Since when did software-defined mean that hardware doesn’t matter?
- 01 June, 2020 15:55
It’s a question that’s worth unpacking because the way we see it - hardware is at the heart of a performant data centre, yet it seems to be an afterthought in today’s complex storage environments. ‘Software-defined everything” promises the world: flexibility, scalability, centralisation, and reduced capital expenditure - so where’s the advantage in scrutinising the hardware? What benefit can it bring to the results we’re seeking? And how does it translate to real, tangible value for end-users?
Hardware has been commoditised in the data centre to the point of obscurity, and in so doing, we’ve taken a giant step backward because it’s been to the detriment of the results we’re seeking. We’ve been led to believe that you can’t have it all and you need to choose between performance, efficiency, and cost. At best, you can only have two out of the three.
Picture a pendulum
This has led to two extremes, so imagine a pendulum: on the one side you have a proprietary, on-premise solution. Yes, this allows a high degree of control and it resolves a lot of the overhead but you’re locked in and pay for it again and again… On the other side it’s a D.I.Y. setup with open source software (OSS) and commodity hardware. After the initial cost of the cheap hardware, the ongoing cost is free! Except those who have struggled with the complexity of such a solution will tell you: it’s not.
Generic is the enemy of progress
In either scenario, it’s not unusual to see half-empty racks in data centres these days. Why? Because generic appliances are assembled using off the shelf components that are not optimised for the task at hand. We’ve been going about it backwards: shoe-horning software in an attempt to force better results. The irony is that in reality, the net result is large, inefficient, power-hungry boxes that suck power and cooling resources. As data continues to grow and the trend to hybrid cloud sees ever more data repatriated from the public cloud, this is a situation that - left unchanged - is unsustainable.
Specialisation fosters performance breakthroughs
There is a better way. It’s where the pendulum comes to rest, and it’s what we call “task-specific” hardware, purpose-built for the data centre and engineered from the ground up to exploit the capabilities of leading OSS for the data centre across storage, networking, and compute.
We’ve demonstrated that when you use task-specific hardware, optimised to run the very best software-defined, open-source solutions like Ceph for storage or SONiC for networking, you can achieve significant and meaningful gains.
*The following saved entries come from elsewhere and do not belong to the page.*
/-- Every link with EN set trains again (a wake, R395). -/
def State.hlTrainAll (s : State) : State :=
  (List.range 24).foldl (fun t n => if t.flag (HL_CTL_EN n) && t.hlState n == 0 && t.hlLive n then t.hlTrain n else t) s

/-- Wound and below, a loss of REFA: every link DISABLED (R395). -/
def State.hlAllOff (s : State) : State := (List.range 24).foldl (fun t n => if t.hlState n = 0 then t else t.hlIdle n 0) s

/-- Rest (R395): version 3 links in L0 or L0s enter L1, all others DISABLED. -/
def State.hlRest (s : State) : State :=
  (List.range 24).foldl (fun t n =>
    let st := t.hlState n
    if (st == 5 || st == 6) && t.get (HL_STAT_VERSION n) == 3 then (t.hlTo n 7).hlPower n 2 2
    else if st = 7 ∨ st = 0 then t
    else t.hlIdle n 0) s

/-- A block reset of a head link: DISABLED, then the registers (R396, R397). -/
def State.resetHl (s : State) (n : Nat) : State :=
  let s1 := (s.hlIdle n 0).lower (laserSrc n 0xB)
  (s1.setHl n {}).resetRegs 0 (fun a => decide (0x2000700000 + 0x1000 * n ≤ a) && decide (a < 0x2000701000 + 0x1000 * n))

end Sys2Proof.Machine
end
And, especially when it comes to storage; density improvements that enable you to fully utilise available space without blowing power and cooling budgets.
For example, SoftIron’s HyperDrive Density Storage appliance enables you to deliver 120TB of storage in a single “u” of rack space with a power budget of fewer than 125 watts – that’s over 5PB of storage in a 42U rack, delivered for around 5KW of power consumption – well within that delivered in most data center racks – and a potentially significant cost saving in co-location environments where consumption impacts rack rates.
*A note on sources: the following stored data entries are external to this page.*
/-- A frame of a loupe ends (R451 to R456). -/
def State.lpeEnd (s : State) (n : Nat) : State :=
  let x := s.lpe n
  if !x.active then s
  else
    let (w, h) := s.lpeGeom n
    let have_ (y : Nat) : Bool := x.rows.any (fun r => r.1 == y)
    let missing := (List.range h).countP (fun y => !have_ y)
    let p2 (i j : Nat) : Rat := s.lpeStage2At n x.rows w i j
    let p3 (i j : Nat) : Rat := if have_ j then maxQ 0 (p2 i j - x.bkg) else 0
    let rim := (List.range h).flatMap (fun j => ((List.range w).filter (fun i =>
      decide (i < 4) || decide (w ≤ i + 4) || decide (j < 4) || decide (h ≤ j + 4))).map (fun i => p2 i j))
    let alpha := max 1 (s.live (LPE_CTL_ALPHA n))
    let bkg := if missing = 0 then x.bkg + (meanQ rim - x.bkg) / ((2 ^ alpha : Nat) : Rat) else x.bkg
    let fr (k : Nat) : Nat := s.pixFree (16 + k)
    -- direction of travel in the camera frame (R453)
    let rot := -(2 * piQ * mkRat (s.live (LPE_ROT_ROT n)) 65536)
    let (vx, vy) : Rat × Rat := match x.sp with | some r => (r.vx, r.vy) | none => (0, 0)
    let v := sqrtQ (vx * vx + vy * vy)
    let (dx, dy) : Rat × Rat := if v = 0 then (1, 0)
      else ((vx * cosQ rot - vy * sinQ rot) / v, (vx * sinQ rot + vy * cosQ rot) / v)
    let f := lpeFeatures w h (s.live (LPE_THR_THR n)) (s.live (LPE_THR_SPTHR n)) (s.live (LPE_GUARD_VALUE n)) p3 dx dy fr
    let g (k : Nat) : Nat := f.getD k 0
    -- a frame before any setpoint carries no tag, layer or place that a rule gives (log entry 31)
    let (px, py, gate) : Nat × Nat × Bool := match x.sp with
      | some r => (r.x, r.y, r.gate)
      | none => (s.pixFree 1 % 2 ^ 24, s.pixFree 2 % 2 ^ 24, s.pixFree 3 % 2 == 1)
    let words := s.lpeHead n x.beat x.sp ++
      [px + 2 ^ 24 * b2n gate + 2 ^ 25 * b2n (missing != 0) + 2 ^ 26 * b2n (g 0 == 0), py + 2 ^ 24 * (x.frame % 256),
        g 1 + 65536 * g 2, g 0 + 65536 * g 3 + 2 ^ 24 * g 4]
    let interval := if missing = 0 ∧ x.first.1 < x.last.1 then
        ((x.last.2 - x.first.2 : Nat) : Rat) / ((x.last.1 - x.first.1 : Nat) : Rat)
      else x.interval
    let s1 := { s.setLpe n { x with active := false, prev := some x.frame, rows := [], sp := none, bkg := bkg, interval := interval, tapOn := false }
      with free := s.free + 64 }
    let s2 := ((s1.set (LPE_STAT_ACTIVE n) 0).set (LPE_BKG_B n) (roundIn (64 * bkg) (fr 8) 65535))
    let s3 := if missing = 0 then s2 else s2.set (LPE_STAT_INCOMPL n) 1
    let s4 := if s.modeCode = mExpose then s3.mprPush n words else s3
    if !x.tapOn then s4
    else
      let nslots := max 1 (s.get (LPE_TAPN_VALUE n))
      let base := s.pair (LPE_TAPBASE_LO_ADDR n) (LPE_TAPBASE_HI_ADDR n) + (x.tapIx % nslots) * (64 * s.get (LPE_TAPSTRIDE_VALUE n))
      let val (i j : Nat) : Nat :=
        if !have_ j then 0
        else match x.tap with
        | 1 => ((x.rows.find? (fun r => r.1 == j)).map (fun r => r.2.getD i 0)).getD 0
        | 2 => roundIn (p2 i j) (s.pixFree (1024 + 256 * j + i)) 1023
        | _ => roundIn (p3 i j) (s.pixFree (1024 + 256 * j + i)) 1023
      let head := words32 ([x.frame, x.beat % 2 ^ 32, x.beat / 2 ^ 32 % 2 ^ 32, (words.getD 0 0), w + 65536 * h, x.tap + 65536 * missing, x.gap] ++
        List.replicate 9 0)
      let px := (List.range h).flatMap (fun j => (List.range w).flatMap (fun i => word16 (val i j)))
      let s5 := { s4 with free := s4.free + 2 ^ 17 }
      (s5.setLpe n { s5.lpe n with tapIx := (x.tapIx + 1) % nslots }).imgWrite .clean [(base, head ++ px)]

/-- A packet of the camera stream arrives (R368, R388, R451, R454); one for which the queue has no place is lost whole and
raises the melt-pool source of the imaging block (R39, log entry 144). -/
def State.lpePacket (s : State) (n : Nat) (p : CamPacket) : State :=
  if !s.hlLive n || !s.inL0 n || decide (s.get (HL_STAT_VERSION n) < 2) then s
  else if p.overflow then s.pulse 0x02D
  else if !camOk p then s.incSat (HL_ERRCNT_CAMCRC n)
  else if !s.imgRuns || !s.flag (LPE_CTL_EN n) then s
  else if p.typ = 0x46 then s.lpeEnd n
  else if p.typ ≠ 0x4C then s
  else
    let x0 := s.lpe n
    let first := p.flags.toNat.testBit 0
    let fresh := first || !x0.active || x0.frame != p.frame.toNat
    let s1 := if fresh then (s.lpeEnd n).lpeBegin n p.frame.toNat else s
    let (w, h) := s1.lpeGeom n
    let line := p.line.toNat
    if h ≤ line ∨ p.count.toNat ≠ w then s1.set (LPE_STAT_GEOMERR n) 1
    else
      let x := s1.lpe n
      let y := if x.rows.isEmpty then
          let b := roundUp ((s1.beat : Rat) - s1.live (LPE_LAT_LAT n) - (line : Rat) * x.interval)
          let b := if b < 0 then 0 else b.toNat
          { x with beat := b, sp := s1.lpeSetpoint n b, first := (line, s1.beat), last := (line, s1.beat) }
        else { x with last := (line, s1.beat) }
      s1.setLpe n { y with rows := y.rows.filter (fun r => r.1 != line) ++ [(line, p.pixels.map BitVec.toNat)] }

/-- A write of LPE_CTL (R460, R464): clearing EN ends the frame under way without a record; at enable B is 0 (R452). -/
def State.lpeCtlWrite (s : State) (n v : Nat) : State :=
  let was := s.flag (LPE_CTL_EN n)
  let s1 := ((s.set (LPE_CTL_TAP n) (bits v 9 8)).set (LPE_CTL_ALPHA n) (bits v 7 4)).set (LPE_CTL_EN n) (b2n (bit v 0))
  if bit v 0 == was then s1
  else ((s1.setLpe n {}).set (LPE_STAT_ACTIVE n) 0).set (LPE_BKG_B n) 0

/-- A written RWS value of a loupe waits for the first line of its next frame; with no frame under way and EN clear it is in
force at once (R460). -/
def State.lpeRws (s : State) (n : Nat) : State := if s.flag (LPE_CTL_EN n) then s.set (LPE_STAT_SHPEND n) 1 else s.lpeCommit n

/-- A block reset of the imaging block: every frame in progress is aborted, then the registers (R459, R461). -/
def State.resetImg (s : State) : State :=
  let s1 := (List.range 4).foldl (fun t c => t.ctxAbort c 0 true) s
  ({ s1 with img := { hist := s.img.hist } }).resetRegs 0 (fun a => decide (0x2000900000 ≤ a) && decide (a < 0x2000A00000))

end Sys2Proof.Machine
end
Of course, it’s not just about power, it’s also about performance. When you truly understand the task and the way the software is architected to deal with it, you can exploit the potential with hardware that is custom-built to support that. We dive deeper into that here, but in an essence, that’s why we’re able to deliver such blistering performance using open source code. Furthermore, when you design and build hardware for a specific task, and you know exactly what code you’re going to run, you can vastly improve the ability to efficiently and intuitively configure, install and operate your environment.
Everyone’s a winner
The end result? All the benefits of a proprietary bundled solution, but without the huge drawback of the vendor lock-in because don’t forget, it’s still open-source, so you can move on at any time.
If you're selling generic hardware into open-source data centre deployments you're missing a trick. You’re missing the chance to differentiate by delivering superior performance and efficiency, as well a solution that's easier (and therefore more profitable) to deploy and support, yet still delivers all the independence of open source.
You can certainly continue to run - or sell - Ceph, SONiC, or any other software-defined platforms on generic hardware. Our bet though, is that once you’ve experienced the difference that purpose-built, task-specific design makes, you won’t want to.